In a year when James Corden landed the reunited Jonas Brothers for a week of shows, jumped out of an airplane with Tom Cruise and pranked David Beckham with a fake statue of himself, there is one moment the “Late Late Show” host is most proud of. It was a “Carpool Karaoke” segment with Paul McCartney in Liverpool, England. A moment that saw the music icon not only sing “Penny Lane” on the actual Penny Lane but also visit his childhood home, which he hadn't set foot in since he was 21.
“Fifty years ago, he walked out of the door of that house,” Corden says. “And to walk back in with a camera is … I don't know, I feel like it's the perfect example of that segment in a way. You could say, ‘Well, it's just people singing songs in a car’ and the other half you could say, I think it presents an interview which people, perhaps, don't see very often.”
Despite the “Late Late Show’s” 12:35 a.m. airtime, Corden has managed to tape “Carpool Karaoke” with every major pop star in the world and persuade some of the biggest movie and TV stars to stop by the program’s CBS Television City studio. That McCartney segment, in particular, is a textbook reason why talent flocks to him.
“Like, what makes a good interview? Seeing a side of someone that you hadn't perhaps seen before. Finding something out that you didn't know,” Corden says. “And I feel like that whole experience with Paul was so uplifting. It was joyous. It was moving. I thought it could be good. I didn't think it would move people in the manner that it did. Like, we did it, nine, 10 months ago. There genuinely hasn't been a day where somebody hasn't mentioned it to me.”
When the now 40-year-old Brit relaunched the “Late Late Show” in 2015 following Craig Ferguson’s 10-year run, he knew how he wanted to transform it into a different beast. It didn’t take long to see that his creativity would fly with American audiences and the secret power players — the talent reps.
“Our fifth show we just went in someone's house down the street,” Corden says. “We just always wanted to be a show that was the same but different. Just in the notion of bringing out the guests at the same time? That took a lot of persuading for publicists to get on board with.

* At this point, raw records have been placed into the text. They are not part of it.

/-- A hard fault whose halt is in progress (R148 to R150): the originating unit and its fault, the other units that raised one in the
same cycle, its phase, and the rows open when the halt arrived (column, bank, row, activate cycle). -/
structure Halting where
  code : Nat
  cycle : Nat
  core : Nat
  eng : Nat
  pc : Int
  ia : Nat := 0
  handle : Nat := 0xFFFF
  beat : Nat := 0xFF
  nests : Option (Vector Nest 6 × Nat) := none
  others : List FaultSrc := []
  kill : Bool := false
  phase : Nat := 0
  rows : List (Nat × Nat × Nat × Nat) := []
  deriving DecidableEq, Repr

/-- A pre-emption in progress, or the switch that follows it (R142, R160, R161): the slot, the request cycle, the cut cores
with their t_b, the deferred cores, the cores whose units have stopped with the cycle (`closed`), the rows they had open (column, bank,
row, AGE), the events and accesses kept for the resume. `stopped` is the cycle in which it has completed. -/
structure Preempt where
  slot : Nat
  at_ : Nat
  cut : List (Nat × Nat) := []
  deferred : List Nat := []
  sethold : Bool := false
  checkpoint : Bool := false
  stopped : Option Nat := none
  closed : List (Nat × Nat) := []
  rows : List (Nat × Nat × Nat × Nat) := []
  evs : List (Nat × Nat × Instr) := []
  reqs : List Req := []
  deriving DecidableEq, Repr

/-- A switched-out context's registers: the shadow storage (R142, R166). `rows` lists open rows with their ages (column, bank,
row, AGE), `evs` the events in progress (cycle, core, event), `at_` the cycle from which its free groups stood still, `heldAt` that of
its deferred groups, `deferred` their cores, `records` the stop records of its units (core, slot, record; R160). -/
structure Shadow where
  slot : Nat
  cores : List (Nat × Core)
  rows : List (Nat × Nat × Nat × Nat) := []
  done : List FixDone := []
  cut : List (Nat × Nat) := []
  at_ : Nat
  heldAt : Nat := 0
  deferred : List Nat := []
  records : List (Nat × Nat × List Byte) := []
  reqs : List Req := []
  evs : List (Nat × Nat × Instr) := []
  lastRel : List (Nat × Nat) := []
  cutUnits : List Nat := []
  arrHeld : List HeldArr := []
  relHeld : Option (Nat × Nat) := none
  awaiting : Option (Nat × Nat) := none
  sentArr : Bool := false
  deriving DecidableEq, Repr

/-- A mailbox write held during a switch (R85). -/
structure ShadowWrite where
  off : Nat
  len : Nat
  val : Nat
  deriving DecidableEq, Repr

/-- The Logbook of a partition (R145 to R147); `slot` is the slot launched last. -/
structure Logbook where
  ctl : BitVec 64 := 0
  base : BitVec 64 := 0
  head : BitVec 64 := 0
  tail : BitVec 64 := 0
  act : Bool := false
  replay : Bool := false
  pol : Bool := false
  cls : BitVec 7 := 0
  size : Nat := 0
  abase : Nat := 0
  slot : Fin 8 := 0
  lost : Bool := false
  wHead : Option (BitVec 64) := none
  wTail : Option (BitVec 64) := none
  used : List Nat := []
  deriving DecidableEq, Repr

/-- A partition: its page of the partition block, its mailbox and its scheduler (R77, R80, R108, R128,
R140, R143, R145, R159, R167). `lastChart` is what attestation measures (R91); `atCut` and `stopAtCut` are PROGRESS and EXIT of each slot
and STOPPTR as a switch in progress began (R85). -/
structure Part where
  pwrcls : BitVec 2 := 0
  stopbase : BitVec 56 := 0
  dmEn : Bool := false
  dmAddr : BitVec 56 := 0
  hEn : Bool := false
  hAddr : BitVec 56 := 0
  hpasid : BitVec 20 := 0
  pasiden : Bool := false
  autoprom : Bool := false
  fqsz : BitVec 4 := 0
  fqbase : BitVec 56 := 0
  fqhead : BitVec 32 := 0
  fqtail : BitVec 32 := 0
  fqwb : BitVec 64 := 0
  fqheld : List (List Byte) := []
  fxcfg : BitVec 64 := 0
  fxtot : BitVec 32 := 0
  fxchl : BitVec 48 := 0
  fxchp : BitVec 48 := 0
  quant : BitVec 24 := 0
  pbudget : BitVec 16 := 0
  slhold : BitVec 8 := 0
  phold : Bool := false
  lkth : BitVec 48 := 0
  lkstat : BitVec 16 := 0
  lb : Logbook := {}
  ckleg : BitVec 16 := 0
  ckreq : Bool := false
  ckheld : Bool := false
  ckclean : Bool := false
  ckhleg : BitVec 16 := 0
  phalt : BitVec 32 := 0
  image : BitVec 56 := 0
  argbase : BitVec 52 := 0
  size : BitVec 4 := 0
  prio : BitVec 2 := 0
  slot : BitVec 3 := 0
  tag : BitVec 8 := 0
  psel : BitVec 3 := 0
  even : Bool := false
  lerr : Bool := false
  slots : Vector Slot 8 := Vector.replicate 8 {}
  legs : List LegDesc := []
  shadowWr : List ShadowWrite := []
  shadow : Option Shadow := none
  switching : Bool := false
  incoming : Option Nat := none
  outgoing : Option Preempt := none
  lastRun : List (Nat × Nat) := []
  schedDue : Option Nat := none
  fixes : List FixDone := []
  arrHeld : List HeldArr := []
  relHeld : Option (Nat × Nat) := none
  awaiting : Option (Nat × Nat) := none
  sentArr : Bool := false
  cutUnits : List Nat := []
  lastRel : List (Nat × Nat) := []
  halting : Option Halting := none
  swapFault : Option Nat := none
  tkPend : List (Nat × Nat × Nat × Nat) := []
  vintst : BitVec 2 := 0
  vinten : BitVec 2 := 0
  w2base : BitVec 56 := 0
  lastChart : Option (List Byte) := none
  atCut : List (Nat × Nat) := []
  stopAtCut : Nat := 0
  deriving DecidableEq, Repr

/-- A pinned TLB entry (R107, R111): partition, page base, page size, the leaf. -/
structure Pin where
  part : Nat
  base : Nat
  big : Bool
  leaf : Nat
  deriving DecidableEq, Repr

/-! ## Links, ports, migration engine -/

/-- LKCFG STATE (R56). -/
inductive LinkState where
  | disabled | training | up | down
  deriving DecidableEq, Repr

/-- A packet on its way out of the module (R58, R61, R120): a request, a message, a completion; `translate` marks a translation request of ATS. -/
structure OutTlp where
  id : Nat
  q : Nat := 0
  ia : Nat := 0
  n : Nat := 0
  tag : Nat := 0
  kind : ReqKind := .read
  msg : Option (BitVec 8 × BitVec 24 × BitVec 32) := none
  cpl : Option (Nat × CplStatus × List Byte) := none
  seq : Nat := 0
  member : Nat := 0
  pasid : Option Nat := none
  translated : Bool := false
  translate : Bool := false
  deriving DecidableEq, Repr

That was something nobody really had done in this sort of space, and it didn't feel revolutionary to us, it just felt like, ‘This makes complete sense.’”
Corden adds, “Now you're in a place where you've got to offer something else, so, whether that's jumping out of an airplane with Tom Cruise or a big sketch with Rebel Wilson or doing a whole week with the Jonas Brothers when they re-formed. Like, it's constantly trying to think of new ways that will mean that people will find this show and share it throughout the day.”
And that’s a big key to “The Late Late Show’s” success, its reach beyond its traditional broadcast time slot. The stars who have appeared with Corden on his “Carpool Karaoke” segments have had their drives turned into widely circulated memes (Céline Dion, most recently), and the show’s YouTube channel has exploded since Corden came on board.
Corden also happens to be one of the hardest-working people in show business. While shooting around 160 episodes a year, he’s also found time to host the Grammy Awards twice and is now returning to host the Tony Awards for another go-round. He admits that sometimes his busy schedule can feel “overwhelming.”
“Now, as we sit here, [we’re] trying to figure out the opening of the Tonys, and then there's something that I'm writing which had to be finished two weeks ago, and we're taking the show to London and all these things like this,” Corden says. “There's a lot to do, but, my feeling is that I find that those things outside of the show keep me energized in the show. We have an incredible team of people that make the show and it becomes an outlet. I feel like the more creative you are, the more creative you will be. And that's all I ever really want to do.”
But Corden wants to make it clear: He thinks it’s a privilege to have all these opportunities on his doorstep and, more important, a privilege to be tired.
“My cousin's tired and he's a kitchen fitter, and he's exhausted. I know he is,” Corden says. “He's just, like, ripping out kitchens and putting new ones in every day, and if I can't find it in me to get up and do this where I am — my life is a picnic — then what's the point? And I guess I want to keep all my muscles. Well, I'm not saying I've got great core strength, but I'm saying my metaphorical muscles. I want to keep them all ready for what's next.”
Outside of the Tony Awards and bringing “The Late Late Show” to London for the third time almost immediately after, Corden’s next big moment will be portraying Bustopher Jones in Tom Hooper’s big-screen adaptation of the Andrew Lloyd Webber musical “Cats.”
“It's singing and dancing and then it is using a sort of technology which no one's ever really used or seen before, and I just loved it,” Corden says. “I loved every second of it. And it was worth the tiredness, it was worth the jet lag, coming back here, doing this show. It was worth it all.”